To install any packages from Bioconductor
BioManager needs to be installed
install.packages("BiocManager") # Install Bioconductor package(s) BiocManager::install("Biostrings")
# Use pairwise alignment to look for difference in two amino acid sequences # seq1: SGFRKMAFPSGKVEGCMVQVTCGTTTLNGLWLDDVVYCPRHVICTSEDMLNPNYEDLLIRKSNHNFLVQA # - human coronavirus 3C like protease (partial) # seq2: SGFRKMAFPSGKVEGCMVQVTCGTTTLNGLWLDDTVYCPRHVICTAEDMLNPNYEDLLIRKSNHSFLVQA # - SARS 3CLpro C145A mutant (partial) library(Biostrings) aa_1 <- AAString( "SGFRKMAFPSGKVEGCMVQVTCGTTTLNGLWLDDVVYCPRHVICTSEDMLNPNYEDLLIRKSNHNFLVQA" ) aa_2 <- AAString( "SGFRKMAFPSGKVEGCMVQVTCGTTTLNGLWLDDTVYCPRHVICTAEDMLNPNYEDLLIRKSNHSFLVQA" ) align <- pairwiseAlignment(aa_1, aa_2) mismatchTable(align)
## PatternId PatternStart PatternEnd PatternSubstring PatternQuality ## 1 1 35 35 V 7 ## 2 1 46 46 S 7 ## 3 1 65 65 N 7 ## SubjectStart SubjectEnd SubjectSubstring SubjectQuality ## 1 35 35 T 7 ## 2 46 46 A 7 ## 3 65 65 S 7
The Biostrings package is a one stop shop for DNA, RNA or amino acid sequence manipulation. The example above is a pairwise alignment between coronavirus 3C-like protease (partial) and a mutant of it. From the summary table, we know there are 3 mutations at location 35, 46 and 65 in the sequences.
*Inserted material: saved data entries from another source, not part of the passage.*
-- ==== Sys2Proof/Machine/Engines.lean ====
section
/-! DEFINITION. Engine accesses and the copy engines: COPY, FILL, SCALES, CONVERT, EXCHFILL and HOSTCOPY (R227 to R233, R304, R355, R406), how
a command stops (R232, R434) and how it completes (R229). An event performs one whole command, or as much of it as a fault allows. -/

namespace Sys2Proof.Machine

/-! ## Stops of a command -/

/-- How an engine's work ends before its last byte. -/
inductive EngStop where
  /-- A translation, protection or partition fault (R232). -/
  | fault (cause sub acc va : Nat)
  /-- The command stops for good and owes its issuer a trap (R434). -/
  | owe (cause sub : Nat) (addr : Word)
  /-- A locked page or a frozen VF holds it up (R294, R421). -/
  | wait
  deriving DecidableEq, Repr

/-- An engine's work: effects before a stop stand. -/
abbrev E := EStateM EngStop State

/-- A waiting BAR's own arrival is withdrawn (R434). -/
def State.withdraw (s : State) (t : Strand) (bar : Nat) : State :=
  match decodeWord t.word with
  | .ok (.bar _) =>
    let b := s.barrier (coreOf t.place) bar (s.ownerOf t bar)
    (s.setBarrier { b with arr := b.arr - 1 }).updateAt t.place fun u => { u with arrivals := u.arrivals.filter (· ≠ bar) }
  | _ => s

/-- The strand waits in an instruction that waits on the command's completion, or was suspended there (R434). -/
def Strand.waitsOn (t : Strand) (c : Cmd) : Bool :=
  match t.run with
  | .waitBar b | .waitPend b => c.ck = 0 && c.ca = b
  | .waitFree b => c.ck = 0 && c.ca = b && (match decodeWord t.word with | .ok (.bar _) => true | _ => false)
  | .waitWord _ _ _ => c.ck = 2 && (match decodeWord t.word with | .ok (.cwait a _) => (t.reg a).val.toNat = c.dword 56 | _ => false)
  | .suspended _ | .frozen _ => c.ck = 0 && t.barHeld = some c.ca
  | _ => false

/-- A command owes the strand a trap that the wait it stands in takes (R434). -/
def State.owedTo (s : State) (t : Strand) : Bool :=
  s.cmds.any fun c => c.place = t.place && c.launch = t.launch && c.node.isNone && t.waitsOn c &&
    (match c.phase with | .owes _ _ _ => true | _ => false)

/-- The wait of a strand on a stopped command ends: a waiting BAR's arrival is withdrawn, and the strand stands before its instruction (R434). -/
def State.endWait (s : State) (t : Strand) (bar : Nat) : State :=
  let s1 := match t.run with
    | .waitBar _ | .suspended _ | .frozen _ => s.withdraw t bar
    | _ => s
  s1.updateAt t.place fun u =>
    { u with barHeld := none, run := match u.run with | .suspended n => .suspended n | .frozen n => .frozen n | _ => .ready }

/-- A command stops and owes its issuer a trap (R434). The wait of an issuer in an instruction that waits on the command ends, and it takes the trap
there at once; one that is saved or suspended takes it when it executes the instruction again. A node's command ends its node. -/
def State.stopOwing (s : State) (c : Cmd) (cause sub : Nat) (addr : Word) : State :=
  match c.node with
  | some _ => (s.stopCmd c .dropped).markNode c.part c.node 2 4
  | none =>
    match (s.strandAt c.place).filter fun t => t.launch = c.launch && t.waitsOn c with
    | none => s.stopCmd c (.owes cause sub addr)
    | some t =>
      let s1 := s.endWait t c.ca
      if t.saved.isSome || (match t.run with | .suspended _ | .frozen _ => true | _ => false) then s1.stopCmd c (.owes cause sub addr)
      else (s1.stopCmd c .dropped).actAs c.place fun u => u.takeTrap true u.strand.pc (owedTrap cause sub addr)

/-- Word 0 of an engine's record: its queue's number, and its die or stack (R419). -/
def queueWord (q : Nat) : Word :=
  if q < 16 then BitVec.ofNat 64 (q % 4 + q / 4 * 256)
  else if q < 24 then BitVec.ofNat 64 (q - 16 + (q - 16) * 256)
  else BitVec.ofNat 64 (q - 24 + (q - 24) * 256)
Currently, there are 1974 software packages in Bioconductor, covering topics from basic biological data manipulation to machine learning frameworks. A complete list of packages can be found on the Bioconductor website .
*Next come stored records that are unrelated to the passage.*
/-- A page's content moves to a new frame with its tarnish, poison and tags (R322, R348, R417). Stores that wait for the old frame drain first, and
copies of its lines are dropped. Of local memory the words that have failed go along, as they were not read right (R281). -/
def State.movePage (s : State) (a b n : Nat) : State :=
  let inA := fun (line : Nat) => decide (a / 64 ≤ line) && decide (line < (a + n) / 64)
  let s0 := s.cores.foldl (fun u c => c.fifo.foldl (fun v e => if inA (lineOf e.key) then v.drainLine c.core (lineOf e.key) (v.core c.core).fifo.length else v) u) s
  let s1 := ((s0.reachRange a n false).reachRange b n true).writeCells b n
  let mv := moveKey a b n
  { s1 with
    mem := Mem.move s1.mem a b n, tarn := moveMarks 64 a b n s1.tarn, poison := moveMarks 64 a b n s1.poison, parity := moveMarks 8 a b n s1.parity,
    guests := s1.guests.filter fun g => !inA g.line,
    assay := s1.assay.map fun t => { t with granule := mv (t.granule * 256) / 256 },
    resv := s1.resv.map fun t => { t with cell := mv t.cell },
    oldCode := s1.oldCode.map fun o => { o with key := mv o.key, carriers := o.carriers.map fun x => (mv x.1, x.2) },
    strand := s1.strand.followPage mv, parked := s1.parked.map fun t => t.followPage mv,
    cores := s1.cores.map fun c => { c with score := c.score.map fun e => { e with lo := mv e.lo, hi := mv e.lo + (e.hi - e.lo) } },
    stored := s1.stored.map fun w => (w.1, mv (w.2 * 8) / 8),
    cmds := s1.cmds.map fun c => c.followPage mv,
    compressed := if s1.compressed.contains (a / 4096) then
        (List.range (n / 4096)).foldl (fun l i => setInsert (b / 4096 + i) (setErase (a / 4096 + i) l)) s1.compressed
      else s1.compressed }

/-- Number of the band of a byte of HBM: 16 · die + band (R341). -/
def bandOf (k : Nat) : Nat := 16 * (k / hbmDie) + k % hbmDie / hbmBand

/-- The frame may hold the page: in the partition's bands, neither locked nor retired, and not holding the old one. -/
def State.frameFree (s : State) (part a b n : Nat) : Bool :=
  s.inBands part b && decide (b % n = 0) && decide (b / hbmBand = (b + n - 1) / hbmBand ∨ n ≤ 4096) && (decide (b + n ≤ a) || decide (a + n ≤ b)) &&
    !s.badBands.contains (bandOf b) &&
    (List.range (n / 4096)).all fun i => !s.locked.contains (b / 4096 + i) && !s.retired.contains (b / 4096 + i)

/-- Write a leaf's new PA into every entry of its run (R301); the other fields stay. -/
def State.retarget (s : State) (entry size b : Nat) : State :=
  let run := match pageLevel size with | some (_, r) => r | none => 1
  let first := entry / (8 * run) * (8 * run)
  (List.range run).foldl (fun u i =>
    let e : Word := BitVec.ofNat 64 (Mem.readLE u.mem (first + 8 * i) 8)
    { u with mem := Mem.writeLE u.mem (first + 8 * i) 8 (setBits e 12 36 (b / 4096)).toNat }) s

/-- The page whose leaf stands at `entry` moves to the frames from `new` on; its cached translations are dropped. `none` when it cannot. -/
def State.migrate? (s : State) (old new entry part : Nat) : Option State :=
  let e : Word := BitVec.ofNat 64 (Mem.readLE s.mem entry 8)
  let a := leafPa e
  let n := pageBytes (leafSize e)
  let ok := s.inBands part entry && decide (entry % 8 = 0) && e.getLsbD 0 && e.getLsbD 1 && decide (leafSize e < 12) &&
    decide (a ≤ old * 4096 ∧ old * 4096 < a + n) && s.inBands part a && s.frameFree part a (new * 4096) n &&
    ((List.range (n / 4096)).all fun i => !s.locked.contains (a / 4096 + i)) &&
    s.cores.all fun c => !s.drainBlocked c.core || c.fifo.all fun e => !(decide (a ≤ e.key) && decide (e.key < a + n))
  if ok then
    let s1 := (s.movePage a (new * 4096) n).retarget entry (leafSize e) (new * 4096)
    some { s1 with tlb := s1.tlb.filter fun t => !(t.part = part && leafPa t.leaf = a) }
  else none

/-- A RESIZE is taking the byte's band from the partition, and keeps the band of another byte (R417). -/
def State.bandMoves (s : State) (part a b : Nat) : Bool :=
  let keeps := fun (k : Nat) => (s.reg64 (descAddr part 0x90)).getLsbD (k / hbmBand)
  s.resizing part && decide (a < hbmEnd) && s.ownsBand part (a / hbmDie) (a % hbmDie / hbmBand) && !keeps a && keeps b

/-- A table of level `fuel - 1`, or a page or table below it, lies where `p` says. -/
def State.tableMeets (s : State) (p : Nat → Bool) : Nat → Nat → Bool
  | 0, _ => false
  | fuel + 1, t =>
    p t ||
      (List.range 256).any fun i =>
        let e := s.tableWord t i
        e.getLsbD 0 && (if e.getLsbD 1 then p (leafPa e) else s.tableMeets p fuel (getBits e 11 37 * 2 ^ 11))

/-- A page or a table of the partition lies where `p` says. -/
def State.partMeets (s : State) (part : Nat) (p : Nat → Bool) : Bool :=
  let root := s.reg64 (descAddr part 0x30)
  root.getLsbD 0 && s.tableMeets p 5 (getBits root 11 37 * 2 ^ 11)

/-- A failed band leaves its partition when no page and no table of it lies there (R427). -/
def State.leaveBand (s : State) (part band : Nat) : State :=
  let a := descAddr part 0x10
  if s.badBands.contains band && (s.reg64 a).getLsbD band && !s.partMeets part (fun k => decide (k < hbmEnd) && decide (bandOf k = band))
  then s.setReg64 a (s.reg64 a &&& ~~~(BitVec.ofNat 64 (2 ^ band))) else s

/-- The frame `old` is retired: the record names its old and new address (R348). -/
def State.frameRetired (s : State) (part old new : Nat) : State :=
  let s1 := (s.postRecord part 4 [0, BitVec.ofNat 64 (old * 4096), BitVec.ofNat 64 (new * 4096)] none none).1
  { s1 with migrate := setErase old s1.migrate, retired := setInsert old s1.retired }

/-- A page of `n` frames has moved from the frames from `first` on to those from `new` on: `old` is retired, and every other of its frames that was queued
with it (R348). -/
def State.pageRetired (s : State) (part old first n new : Nat) : State :=
  (old :: s.migrate.filter fun f => f ≠ old && decide (first ≤ f) && decide (f < first + n)).foldl (fun u f => u.frameRetired part f (new + (f - first))) s

/-- PAGE_MIGRATION: the page of a queued frame moves and the old frame is retired (R348), or the page of a frame in a failed band (R427),
which leaves its partition once no page and no table lies there; or a page leaves a band that a RESIZE removes (R417). -/
def execPageMigration (old new entry part : Nat) (s : State) : Host.Outcome State Fault Refusal :=
  let band := bandOf (old * 4096)
  let failed := decide (old * 4096 < hbmEnd) && s.badBands.contains band
  if s.migrate.contains old || failed then
    match s.migrate? old new entry part with
    | some s1 =>
      let e := s.tableWord entry 0
      let s2 := s1.pageRetired part old (leafPa e / 4096) (pageBytes (leafSize e) / 4096) new
      .next (if failed then s2.leaveBand part band else s2)
    | none => .next (if failed then s.leaveBand part band else s)
  else if s.bandMoves part (old * 4096) (new * 4096) then .next ((s.migrate? old new entry part).getD s)
  else .next s

/-! ## Refresh (R344, R349, R350, R427) -/

/-- The PCH exists. -/
def pchOk (stack pch : Nat) : Bool := decide (stack < 8 ∧ pch < 128)

/-- TREFI_EXPIRY (R349): REC falls by 1. At −8 the refresh that is due has been issued first, so it stays; in self-refresh REC stays 0 (R350). -/
def execTrefiExpiry (stack pch : Nat) (s : State) : Host.Outcome State Fault Refusal :=
  .next (if pchOk stack pch && !s.selfRefresh stack pch && decide (-8 < s.refreshRec stack pch) then s.setRec stack pch (s.refreshRec stack pch - 1) else s)

/-- REFRESH (R349): pulled in only while REC < 8. -/
def execRefresh (stack pch : Nat) (s : State) : Host.Outcome State Fault Refusal :=
  .next (if pchOk stack pch && !s.selfRefresh stack pch && decide (s.refreshRec stack pch < 8) then s.setRec stack pch (s.refreshRec stack pch + 1) else s)

/-- SELF_REFRESH_ENTRY (R350): not while the PCH retrains. -/
def execSelfRefreshEntry (stack pch : Nat) (s : State) : Host.Outcome State Fault Refusal :=
  .next (if pchOk stack pch && !s.retraining stack pch then (s.setField (refrec stack pch) 10 1 1).setRec stack pch 0 else s)

/-- SELF_REFRESH_EXIT (R350). -/
def execSelfRefreshExit (stack pch : Nat) (s : State) : Host.Outcome State Fault Refusal :=
  .next (if pchOk stack pch then s.setField (refrec stack pch) 10 1 0 else s)

/-- A PCH fails: its whole band is retired, at once from a partition that has nothing there (R427). -/
def State.failPch (s : State) (stack pch : Nat) : State :=
  let band := 16 * (stack / 2) + (128 * (stack % 2) + pch) / 16
  let s1 := { s.useUpset (pchUnit stack pch) with badBands := setInsert band s.badBands }
  (List.range 32).foldl (fun u p => u.leaveBand p band) s1

/-- PCH_RETRAIN (R427): RETR while it goes on; the PCH fails when an upset of its own stands as it ends (log 26). -/
def execPchRetrain (stack pch : Nat) (on : Bool) (s : State) : Host.Outcome State Fault Refusal :=
  .next (if !pchOk stack pch then s
    else
      let s1 := s.setField (refrec stack pch) 11 1 (if on then 1 else 0)
      if !on && s1.upsetOf (pchUnit stack pch) ≠ 0 then s1.failPch stack pch else s1)

/-- HOT (R344): the stack's temperature has crossed 85 °C. -/
def execHot (stack : Nat) (on : Bool) (s : State) : Host.Outcome State Fault Refusal :=
  .next (if 8 ≤ stack then s else (List.range 128).foldl (fun u q => u.setField (refrec stack q) 12 1 (if on then 1 else 0)) s)

end Sys2Proof.Machine
end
In recent years, Python has surpassed R to become the most commonly used programming language in data science. As the number of Python programmers increases, there is also a growth in the number of Python tools for bioinformatics.
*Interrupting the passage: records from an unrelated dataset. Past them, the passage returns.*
-- ==== Sys2Proof/Machine/Reduce.lean ====
section
/-! DEFINITION. The base-die reduction engines (R356 to R359). An event performs one whole command. -/

namespace Sys2Proof.Machine

/-- Read a range as an engine, line by line. -/
def engineReadRange (c : Cmd) (phys : Bool) : Nat → Nat → Nat → E (List (Byte × Bool × Bool))
  | 0, _, _ => return []
  | fuel + 1, va, n => do
    if n = 0 then return []
    let k := min (lineRoom va) n
    let bs ← engineRead c phys va k
    let rest ← engineReadRange c phys fuel ((va + k) % 2 ^ 64) (n - k)
    return bs ++ rest

/-- Write a command's kept result bytes at an address, from where it has been written to. -/
def writeResult (id base total : Nat) : Nat → E Unit
  | 0 => return ()
  | fuel + 1 => do
    match (← get).cmd? id with
    | none => return ()
    | some c =>
      if total ≤ c.done then return ()
      let a := (base + c.done) % 2 ^ 64
      let n := min (lineRoom a) (total - c.done)
      let x ← engineReach c c.phys a .write
      engineWriteAt c c.phys a x.key ((c.snap.drop c.done).take n)
      modify fun s => s.updateCmd id fun c => { c with done := c.done + n, wrote := c.wrote ++ [(x.key, n)] }
      writeResult id base total fuel

/-! ## The parameter block (R356, R357) -/

/-- A parameter block's fields. -/
structure Params where
  nsrc : Nat
  code : Nat
  opr  : Nat
  len  : Nat
  dst  : Nat
  srcs : List Nat
  deriving DecidableEq, Repr

/-- Bytes per element. -/
def Params.size (p : Params) : Nat := if p.code = 1 then 2 else 4

/-- Read the fields of 256 bytes; `none` when a reserved field is nonzero or a value lies outside its range, or DST is misaligned. -/
def Params.read? (bs : List Byte) : Option Params :=
  let f := fun (o n : Nat) => leNat ((bs.drop o).take n)
  let n := f 0 1
  let p : Params := { nsrc := n, code := f 1 1, opr := f 2 1, len := f 8 8, dst := f 16 8, srcs := (List.range n).map fun i => f (64 + 8 * i) 8 }
  let ok := decide (1 ≤ n ∧ n ≤ 16) && decide (p.code ≤ 2) && decide (p.opr ≤ 2) && decide (p.len ≤ 2 ^ 32) && decide (p.len % 4 = 0) &&
    decide (f 3 5 = 0) && decide (f 24 40 = 0) && decide (f 192 64 = 0) && decide (p.dst % p.size = 0)
  if ok then some p else none

/-- Translate every page of a buffer: each must be translated HBM memory of the package. -/
def reachPages (c : Cmd) (bad : EngStop) (a : Access) (base len : Nat) : List Nat → E Unit
  | [] => return ()
  | i :: is => do
    let x ← engineReach c c.phys ((max base ((base / 4096 + i) * 4096)) % 2 ^ 64) a
    match regionOf x.key with
    | .hbm _ => reachPages c bad a base len is
    | _ => throw bad

/-- Pages that a buffer touches. -/
def pageCount (base len : Nat) : Nat := if len = 0 then 0 else (base + len - 1) / 4096 - base / 4096 + 1

/-- Every page of every source, then of the destination. -/
def reachBuffers (c : Cmd) (bad : EngStop) (p : Params) : List Nat → E Unit
  | [] => reachPages c bad .write p.dst p.len (List.range (pageCount p.dst p.len))
  | b :: bs => do
    reachPages c bad .read b p.len (List.range (pageCount b p.len))
    reachBuffers c bad p bs

/-! ## The tree (R358) -/

/-- comb of two elements' bits. -/
def Params.comb (p : Params) (y z : Nat) : Nat :=
  let rne : Draw := { mode := .rne, seed := 0, srb := 0 }
  if p.code = 2 then
    match p.opr with
    | 0 => (y + z) % 2 ^ 32
    | 1 => if signed 32 y ≤ signed 32 z then z else y
    | _ => if signed 32 y ≤ signed 32 z then y else z
  else
    let f : Fmt := if p.code = 0 then .fp32 else .bf16
    if p.opr = 0 then (fadd f y z).1
    else (f.encode rne false 0 (Ex.pick (decide (p.opr = 1)) (f.decode y) (f.decode z)).1.quieted).1

/-- red over the sources in list order; the padding's absent operands leave the largest power of two to the left. -/
def Params.red (p : Params) : Nat → List Nat → Nat
  | 0, _ => 0
  | _, [] => 0
  | _, [x] => x
  | fuel + 1, xs => p.comb (p.red fuel (xs.take (splitAt2 xs.length))) (p.red fuel (xs.drop (splitAt2 xs.length)))

/-- A byte of element data with its tarnish and poison. -/
abbrev Marked := Byte × Bool × Bool

/-- One result element from every source's bytes. -/
def Params.element (p : Params) (xs : List (List Marked)) : List Marked :=
  let t := xs.any fun b => b.any (·.2.1)
  let q := xs.any fun b => b.any (·.2.2)
  (leBytes p.size (p.red 5 (xs.map fun b => leNat (b.map (·.1))))).map fun b => (b, t, q)

/-- Every result element in order. -/
def Params.elements (p : Params) : Nat → List (List Marked) → List Marked
  | 0, _ => []
  | n + 1, xs => p.element (xs.map (·.take p.size)) ++ p.elements n (xs.map (·.drop p.size))

/-- Read every source whole. -/
def readSources (c : Cmd) (len : Nat) : List Nat → E (List (List Marked))
  | [] => return []
  | a :: as => do
    let b ← engineReadRange c c.phys len a len
    return b :: (← readSources c len as)

/-- REDUCE (R356 to R358). A command that goes on after it had begun to write keeps the result it computed from the sources as they stood. -/
def performReduce (c : Cmd) : E CmdPhase := do
  if c.snap ≠ [] then
    writeResult c.id c.dest.2.1 c.dest.2.2 c.dest.2.2
    return .performed
  let bad : EngStop := .owe 0x21 1 (BitVec.ofNat 64 (c.dword 8))
  let blk ← engineReadRange c c.phys 256 (c.dword 8) 256
  match Params.read? (blk.map (·.1)) with
  | none => throw bad
  | some p =>
    reachBuffers c bad p p.srcs
    let xs ← readSources c p.len p.srcs
    let poisoned := blk.any (·.2.2)
    let out := (p.elements (p.len / p.size) xs).map fun b => (b.1, b.2.1, b.2.2 || poisoned)
    modify fun s => s.updateCmd c.id fun c => { c with snap := out, dest := (c.phys, p.dst, p.len) }
    writeResult c.id p.dst p.len p.len
    return .performed

/-- REDUCE (R358): the engine of a stack performs the command at the head of its queue. -/
def execReduce (stack : Nat) (s : State) : Host.Outcome State Fault Refusal :=
  let q := 16 + stack
  if 8 ≤ stack || s.frozenQ.contains q then .next s
  else
    match s.nextQueued q with
    | some c =>
      -- one command at a time, in acceptance order
      if s.cmds.any fun o => o.queue = q && decide (o.id < c.id) && (match o.phase with | .faulted _ => true | _ => false) then .next s
      else .next (s.workChecked c performReduce)
    | none => .next s

end Sys2Proof.Machine
end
Biopython is an open source collection of Python tools that includes functions to load and characterize genomic and protein sequence data.
The installation is rather straightforward:
pip install biopython
from Bio import pairwise2 from Bio.Seq import Seq seq1 = Seq("SGFRKMAFPSGKVEGCMVQVTCGTTTLNGLWLDDVVYCPRHVICTSEDMLNPNYEDLLIRKSNHNFLVQA") seq2 = Seq("SGFRKMAFPSGKVEGCMVQVTCGTTTLNGLWLDDTVYCPRHVICTAEDMLNPNYEDLLIRKSNHSFLVQA") alignments = pairwise2.align.globalxx(seq1, seq2) print(pairwise2.format_alignment(*alignments))
## SGFRKMAFPSGKVEGCMVQVTCGTTTLNGLWLDDV-VYCPRHVICTS-EDMLNPNYEDLLIRKSNHN-FLVQA ## |||||||||||||||||||||||||||||||||| |||||||||| |||||||||||||||||| ||||| ## SGFRKMAFPSGKVEGCMVQVTCGTTTLNGLWLDD-TVYCPRHVICT-AEDMLNPNYEDLLIRKSNH-SFLVQA ## Score=67
As a single package, Biopython is very useful for sequence data manipulation and basic machine learning techniques such as clustering. Nevertheless, Bioconductor still provides a wider selection of tools for bioinformatics, especially for statistical analysis. That being said, I am not starting another discussion on R vs Python. Each of them has pros and cons. In the end, the choice really depends on your project requirements.
There are also many other open source tools for bioinformatics including Orange and the Perl programming language. To keep the overview brief, only 3 were discussed here. With these open source tools at your fingertips, you can start today on your bioinformatics journey!